Since then he has labored with Bon Iver, been a supervisor and mentor to the World Class Wreckin’ Cru, which featured a younger Dr Dre, and he’s offered novelty information of canine singing – effectively, barking – Beatles songs to pet outlets in Spain. His report covers – resembling him stuffing himself bare inside an enormous scorching canine – commonly function on lists of worst ever album sleeves. The album cowl to 1971’s Rat On!, of him driving an enormous white rat, can also be painted on the underside of his swimming pool (therefore the title of the movie). And there may be additionally a latest cookbook he’s written that he describes as “an idea 50 years in the making”. If You Can Kill It I Can Cook It options soul meals recipes resembling Baked Beans Bo Diddley.
“I guess I do feel like I am eccentric,” he says with a chuckle when requested if he agrees with the outline that always follows him round. “Although I pull back on a lot of things that I know are crazier than a motherfucker.”
Pulling again is one thing that doesn’t at all times come simply to Swamp Dogg. Back within the Nineteen Seventies he joined Jane Fonda’s anti-Vietnam Free the Army tour and he feels it set him again years within the trade. “I’m trying not to be as political,” he says. “I’m still a little political but not as much because it backfired. It got me thrown off of Elektra records and that’s what stopped people from wanting to do live interviews with me on radio and television.” Does he have any regrets about how he approached that? “I would do it the same again but I would do it harder,” he says. “But with more backup this time. Because before it was like I called a meeting and nobody showed up for it.”

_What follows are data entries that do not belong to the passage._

theorem fillSession_inCue {s0 s : State} {a1} (h : InCue s0 s) : InCue s0 (fillSession a1 s) := by
  unfold fillSession
  try dsimp only
  repeat' first
    | with_reducible assumption
    | with_reducible exact Or.inl
    | with_reducible exact id
    | with_reducible exact fun _ => rfl
    | with_reducible apply logEvent_inCue
    | with_reducible apply modSession_inCue
    | with_reducible refine OutInCue.next ?_
    | with_reducible exact OutInCue.refused
    | with_reducible refine InCue.foldl _ _ ?_ ?_
    | with_reducible refine InCue.ite ?_ ?_
    | with_reducible refine OutInCue.ite ?_ ?_
    | (intro _)
    | split
    | with_reducible rfl
    | with_reducible apply InCue.rest
    | with_reducible apply InCue.upd

theorem commitRow_inCue {s0 s : State} {a1 a2 a3 a4} (h : InCue s0 s) : InCue s0 (commitRow a1 a2 a3 a4 s).2 := by
  unfold commitRow
  try dsimp only
  repeat' first
    | with_reducible assumption
    | with_reducible exact Or.inl
    | with_reducible exact id
    | with_reducible exact fun _ => rfl
    | with_reducible apply rowLeaves_inCue
    | with_reducible apply setSession_inCue
    | with_reducible apply deliver_inCue
    | with_reducible apply fillSession_inCue
    | with_reducible apply ready_inCue
    | with_reducible apply toIdle_inCue
    | with_reducible refine InCue.snd ?_ (by assumption)
    | with_reducible refine OutInCue.next ?_
    | with_reducible exact OutInCue.refused
    | with_reducible refine InCue.foldl _ _ ?_ ?_
    | with_reducible refine InCue.ite ?_ ?_
    | with_reducible refine OutInCue.ite ?_ ?_
    | (intro _)
    | split
    | with_reducible rfl
    | with_reducible apply InCue.rest
    | with_reducible apply InCue.upd

theorem countCommit_inCue {s0 s : State} {a1} (h : InCue s0 s) : InCue s0 (countCommit a1 s) := by
  unfold countCommit
  try dsimp only
  repeat' first
    | with_reducible assumption
    | with_reducible exact Or.inl
    | with_reducible exact id
    | with_reducible exact fun _ => rfl
    | with_reducible apply State.modPart_inCue
    | with_reducible refine OutInCue.next ?_
    | with_reducible exact OutInCue.refused
    | with_reducible refine InCue.foldl _ _ ?_ ?_
    | with_reducible refine InCue.ite ?_ ?_
    | with_reducible refine OutInCue.ite ?_ ?_
    | (intro _)
    | split
    | with_reducible rfl
    | with_reducible apply InCue.rest
    | with_reducible apply InCue.upd

theorem remapBuf_inCue {s0 s : State} {a1 a2} (h : InCue s0 s) : InCue s0 (remapBuf a1 a2 s) := by
  unfold remapBuf
  try dsimp only
  repeat' first
    | with_reducible assumption
    | with_reducible exact Or.inl
    | with_reducible exact id
    | with_reducible exact fun _ => rfl
    | with_reducible apply setPte_inCue
    | with_reducible apply startDrop_inCue
    | with_reducible refine OutInCue.next ?_
    | with_reducible exact OutInCue.refused
    | with_reducible refine InCue.foldl _ _ ?_ ?_
    | with_reducible refine InCue.ite ?_ ?_
    | with_reducible refine OutInCue.ite ?_ ?_
    | (intro _)
    | split
    | with_reducible rfl
    | with_reducible apply InCue.rest
    | with_reducible apply InCue.upd

theorem digRecord_inCue {s0 s : State} {a1 a2} (h : InCue s0 s) : InCue s0 (digRecord a1 a2 s) := by
  unfold digRecord
  try dsimp only
  repeat' first
    | with_reducible assumption
    | with_reducible exact Or.inl
    | with_reducible exact id
    | with_reducible exact fun _ => rfl
    | with_reducible refine OutInCue.next ?_
    | with_reducible exact OutInCue.refused
    | with_reducible refine InCue.foldl _ _ ?_ ?_
    | with_reducible refine InCue.ite ?_ ?_
    | with_reducible refine OutInCue.ite ?_ ?_
    | (intro _)
    | split
    | with_reducible rfl
    | with_reducible apply InCue.rest
    | with_reducible apply InCue.upd

theorem markWhole_inCue {s0 s : State} {a1 a2} (h : InCue s0 s) : InCue s0 (markWhole a1 a2 s) := by
  unfold markWhole
  try dsimp only
  repeat' first
    | with_reducible assumption
    | with_reducible exact Or.inl
    | with_reducible exact id
    | with_reducible exact fun _ => rfl
    | with_reducible refine OutInCue.next ?_
    | with_reducible exact OutInCue.refused
    | with_reducible refine InCue.foldl _ _ ?_ ?_
    | with_reducible refine InCue.ite ?_ ?_
    | with_reducible refine OutInCue.ite ?_ ?_
    | (intro _)
    | split
    | with_reducible rfl
    | with_reducible apply InCue.rest
    | with_reducible apply InCue.upd

theorem wake_inCue {s0 s : State} {a1 a2 a3} (h : InCue s0 s) : InCue s0 (wake a1 a2 a3 s) := by
  unfold wake
  try dsimp only
  repeat' first
    | with_reducible assumption
    | with_reducible exact Or.inl
    | with_reducible exact id
    | with_reducible exact fun _ => rfl
    | with_reducible apply State.modInst_inCue
    | with_reducible refine OutInCue.next ?_
    | with_reducible exact OutInCue.refused
    | with_reducible refine InCue.foldl _ _ ?_ ?_
    | with_reducible refine InCue.ite ?_ ?_
    | with_reducible refine OutInCue.ite ?_ ?_
    | (intro _)
    | split
    | with_reducible rfl
    | with_reducible apply InCue.rest
    | with_reducible apply InCue.upd

theorem commitRows_inCue {s0 s : State} {a1 : Nat} {a2 : List W32} {a3 : List Byte} {a4 : Nat} {a5 : List Row}
    (h : InCue s0 s) : InCue s0 (commitRows a1 a2 a3 a4 a5 s).2 := by
  induction a5 generalizing a4 s with
  | nil => exact h
  | cons r rs ih => exact ih (commitRow_inCue h)

theorem deliverTokens_inCue {s0 s : State} {a1 a2 a3 a4} (h : InCue s0 s) : InCue s0 (deliverTokens a1 a2 a3 a4 s) := by
  unfold deliverTokens
  try dsimp only
  repeat' first
    | with_reducible assumption
    | with_reducible exact Or.inl
    | with_reducible exact id
    | with_reducible exact fun _ => rfl
    | with_reducible apply commitRows_inCue
    | with_reducible apply modStep_inCue
    | with_reducible apply originate_inCue
    | with_reducible apply closeSession_inCue
    | with_reducible refine InCue.snd ?_ (by assumption)
    | with_reducible refine OutInCue.next ?_
    | with_reducible exact OutInCue.refused
    | with_reducible refine InCue.foldl _ _ ?_ ?_
    | with_reducible refine InCue.ite ?_ ?_
    | with_reducible refine OutInCue.ite ?_ ?_
    | (intro _)
    | split
    | with_reducible rfl
    | with_reducible apply InCue.rest
    | with_reducible apply InCue.upd

theorem finishStep_inCue {s0 s : State} {a1 a2} (h : InCue s0 s) : InCue s0 (finishStep a1 a2 s) := by
  unfold finishStep
  try dsimp only
  repeat' first
    | with_reducible assumption
    | with_reducible exact Or.inl
    | with_reducible exact id
    | with_reducible exact fun _ => rfl
    | with_reducible apply freeReserved_inCue
    | with_reducible apply setDigPlay_inCue
    | with_reducible apply forgetStep_inCue
    | with_reducible apply settleStep_inCue
    | with_reducible refine OutInCue.next ?_
    | with_reducible exact OutInCue.refused
    | with_reducible refine InCue.foldl _ _ ?_ ?_
    | with_reducible refine InCue.ite ?_ ?_
    | with_reducible refine OutInCue.ite ?_ ?_
    | (intro _)
    | split
    | with_reducible rfl
    | with_reducible apply InCue.rest
    | with_reducible apply InCue.upd

theorem commitScene_inCue {s0 s : State} {a1} (h : InCue s0 s) : InCue s0 (commitScene a1 s) := by
  unfold commitScene
  try dsimp only
  repeat' first
    | with_reducible assumption
    | with_reducible exact Or.inl
    | with_reducible exact id
    | with_reducible exact fun _ => rfl
    | with_reducible apply countCommit_inCue
    | with_reducible apply chargeRun_inCue
    | with_reducible apply remapBuf_inCue
    | with_reducible apply commitBuf_inCue
    | with_reducible apply unmapInputs_inCue
    | with_reducible apply unmapPage_inCue
    | with_reducible apply dropRequests_inCue
    | with_reducible apply State.modPress_inCue
    | with_reducible apply State.modInst_inCue
    | with_reducible apply digRecord_inCue
    | with_reducible apply markWhole_inCue
    | with_reducible apply commitMove_inCue
    | with_reducible apply wake_inCue
    | with_reducible apply deliverTokens_inCue
    | with_reducible apply finishStep_inCue
    | with_reducible refine OutInCue.next ?_
    | with_reducible exact OutInCue.refused
    | with_reducible refine InCue.foldl _ _ ?_ ?_
    | with_reducible refine InCue.ite ?_ ?_
    | with_reducible refine OutInCue.ite ?_ ?_
    | (intro _)
    | split
    | with_reducible rfl
    | with_reducible apply InCue.rest
    | with_reducible apply InCue.upd

theorem coreFault_inCue {s0 s : State} {a1 a2} (h : InCue s0 s) : InCue s0 (coreFault a1 a2 s) := by
  unfold coreFault
  try dsimp only
  repeat' first
    | with_reducible assumption
    | with_reducible exact Or.inl
    | with_reducible exact id
    | with_reducible exact fun _ => rfl
    | with_reducible apply devWrite_inCue
    | with_reducible refine OutInCue.next ?_
    | with_reducible exact OutInCue.refused
    | with_reducible refine InCue.foldl _ _ ?_ ?_
    | with_reducible refine InCue.ite ?_ ?_
    | with_reducible refine OutInCue.ite ?_ ?_
    | (intro _)
    | split
    | with_reducible rfl
    | with_reducible apply InCue.rest
    | with_reducible apply InCue.upd

theorem sceneFault_inCue {s0 s : State} {a1 a2 a3 a4} (h : InCue s0 s) : InCue s0 (sceneFault a1 a2 a3 a4 s) := by
  unfold sceneFault
  try dsimp only
  repeat' first
    | with_reducible assumption
    | with_reducible exact Or.inl
    | with_reducible exact id
    | with_reducible exact fun _ => rfl
    | with_reducible apply killInst_inCue
    | with_reducible apply State.modInst_inCue
    | with_reducible apply logEvent_inCue
    | with_reducible apply blockPlay_inCue
    | with_reducible refine OutInCue.next ?_
    | with_reducible exact OutInCue.refused
    | with_reducible refine InCue.foldl _ _ ?_ ?_
    | with_reducible refine InCue.ite ?_ ?_
    | with_reducible refine OutInCue.ite ?_ ?_
    | (intro _)
    | split
    | with_reducible rfl
    | with_reducible apply InCue.rest
    | with_reducible apply InCue.upd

Despite a turbulent profession that, for essentially the most half, has seen him confined to the fringes, he appears like he’s landed in a candy spot relating to carving out an area from autonomy and idiosyncrasy. He stays prolific too, having launched three albums within the final 5 years. “More people seem to know me now than ever before and I still feel like I’m cooking,” he says. “Some concerts I play and I see all these people coming in and [there’s that many] it’s like they must be thinking Snoop Dogg is going to be here. I love the audience so much. I’m so happy to play for them. It makes me want to work like a motherfucker.”
So what retains him so motivated and hard-working at an age when many, after 70 years within the trade, would gladly be fascinated about retirement? “Poverty,” he says, bluntly. “I think about poverty and I get dizzy. Laying in bed watching television, and all of a sudden, you realise I ain’t had no money coming in for a couple of months. That drives me. The thought of being poor makes me want to work because being poor will get your ass no matter what age you are. There’s no sympathy for octogenarians.”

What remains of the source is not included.